When he despaired of ever not having the boar charging after him he spied the gates of Archet and saw watchmen beckoning him and shouting. With his last strength spent he half-ran to them and they to him. And the boar came at his heels. The seasoned men did for the beast in the end and Wiljon was unharmed, though a great deal more wary.

- - -

The revolting Tarkrip, more goblin than orc, leapt at him from its downhill charge, behind it two brawlers were loping, in their strange sideways gait. Wiljon sidestepped the first and then looked for his escape. The whole situation was already a route, but could easily turn into a lament. As the goblin recovered its footing he jumped down the side of a steep embankment, first sliding and then falling again to a small ledge. Even the creatures in the lows under him were aware of him now. But he paid them no mind as he leapt towards another crag and roughly slid down into the bottom-most of the canyon. Something in his ankle made sharp protest upon his landing, but he paid it little more heed than the swarming monsters as he fled through the canyon.

The course was difficult and full of enraged orcs and goblins. Most he took by surprise in his passing and, limping though he was, outran them. But the real threat lay ahead. By now the gates at the pass that led him into this treacherous hole and the remains of its guards must have been discovered. And he would have a fight rather than a flight to win through them. He was not disappointed, when in sight of the fortifications he saw two orcish archers and render inspecting the corpses he had left there on his last visit.

Their heads shot up at the cries and bellows of his pursuers and they spied him straightaways. There was a great deal of growling and challenging him with spittle strewn, rotting teeth as he came at them in his beleaguered uphill charge with a twisted foot. But their noise was nothing beside his own shout as he raised his bloodied sword. The two archers shuddered, arrows unloosed upon their strings. The leader of them looked from one to the other, wondering at their failure to attack. Then Wiljon was upon him. In this he faired much better and the render slumped to the ground, bleeding out its life onto the rocks. The archers broke free their stupor but only after Wiljon had passed them by and though arrows and curses flew at him he put steady rock between them and his back.

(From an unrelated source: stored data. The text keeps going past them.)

/-- A press copy (R359): the step it holds and what is recorded with it, whether it runs, and whether its error-feedback part is
copied. -/
structure Press where
  step : Nat
  epoch : Nat
  cursor0 : Word
  cursor1 : Word
  key : Nat
  groups : List (List Word)
  hemAt : Nat
  running : Bool
  efb : Bool
  deriving DecidableEq, Repr

/-- A drain (R361): the destinations not abandoned, with for the partner 1 once it has acknowledged every byte and for the host the slot
chosen; whether reading has begun; and the digest of what was read. -/
structure Drain where
  partner : Option Nat
  hostSlot : Option Nat
  begun : Bool
  digest : List Byte
  deriving DecidableEq, Repr

/-- The checkpoint slot a holder receives in CKPT packets: the slot, the bytes got and the step of the stream. -/
structure CkptRx where
  slot : Nat
  got : Nat
  step : Nat
  deriving DecidableEq, Repr

/-- A restore (R364 to R366): the slot accepted, its commit record, whether the partner's records have been asked for. -/
structure Restore where
  asked : Bool
  accepted : Option Nat
  running : Bool
  records : List (Nat × List Word)
  deriving DecidableEq, Repr

/-- The domains that a power switch or a reset acts on (R425, R433); AON is always powered. -/
inductive Domain where
  | cmp | mem | rtr | hif
  deriving DecidableEq, Repr

/-- A Lint item's last clean start on a unit, by unit path code and item (R247), and whether the CMP domain has not been reset since
(R248, R445). -/
structure LintRec where
  unit : Nat
  item : Nat
  kind : Nat
  step : Option Nat
  cur : Bool
  deriving DecidableEq, Repr

/-- A unit lent to Lint and the item it runs (R241): the step live when the run began, whether the item is of the pack in force
(R253), the matrix engine that is taken with it, keyed as `eng` (R242), since when in ns of AON time, and for an item of the pack
before, the first step opened since that pack's own beginning (R248). -/
structure Lent where
  unit : Nat
  kind : Nat
  item : Nat
  step : Option Nat
  newPack : Bool
  eng : Option Nat
  since : Nat
  first : Option Nat
  deriving DecidableEq, Repr

/-- The last start of an item on a unit, in ns of AON time, and whether a miss of its deadline has been counted since (R244). -/
structure LintStart where
  unit : Nat
  kind : Nat
  item : Nat
  start : Nat
  late : Bool
  deriving DecidableEq, Repr

/-- A side-memory directory record of a row engine (R181). -/
structure SideRec where
  bay : Nat
  ctx : Nat
  stag : Nat
  op : Nat
  inp : Nat
  stats : Nat
  slot : Nat
  rows : Nat
  len : Nat
  par : Nat
  causal : Nat
  offset : Nat
  step : Option Nat
  deriving DecidableEq, Repr

/-- The Bobbin servo (R330 to R333): the trim of the rate word in units of 2⁻⁴⁰ ns per tick, the sequence number of the last
request and whether its answer is awaited, the last eight exchanges as twice their offset and twice their delay in units of
1/256 ns, and the successive exchanges within 10 ns. -/
structure BobRt where
  trim : Int
  seq : Nat
  waiting : Bool
  last : List (Int × Int)
  good : Nat
  deriving DecidableEq, Repr

/-- A reset, a start-up or the fence of a power-down in progress (R439, R443, R444): its kind (0 none, 1 CMP, 2 MEM, 3 HIF, 4 FULL,
5 cold start, 6 wake, 7 the fence of PARKED, 8 of Folded, 9 of a thermal trip); a fence is being drained; the phase of the
cold-start sequence that runs (0 none); the milliseconds of the phases done; and whether RST.STAT.PHASE has reached 7 since the last
cold start, FULL reset or wake (R479). -/
structure RstRt where
  kind : Nat
  fencing : Bool
  phase : Nat
  ms : Nat
  ready : Bool
  deriving DecidableEq, Repr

He paused only a moment as he reached the first of two bridges leading out of the gorge and over another. They were still coming, of course, but now he was in the last open sunlight of the day and no shadow now lay across his heart. Yes, he had failed to complete his duties within Nan Wathren, but the entire clan had failed to kill him. To the light of the sun he gave a silent prayer of thanks and levered himself into the final run across the bridges and down the slopes.

It is no shame to flee from a battle that cannot be won. No more than it is a shame that you must parry at times rather than strike. He thought of his companions, younger than him by a few years. He had spared them almost certain death in that hole by not bringing them with him. But they were hardly his childhood friends. They wore swords and rallied to his cause. They knew pains as they fought by his side and that pained him. But they chose that life, just as he chose his. Just as hundreds of others chose their own lives of danger and heroism.

As Trestlebridge finally appeared in the distance he whisper not a prayer to the sun above but a promise. He would find others in which the light shone true. He would bring them to Nan Wathren.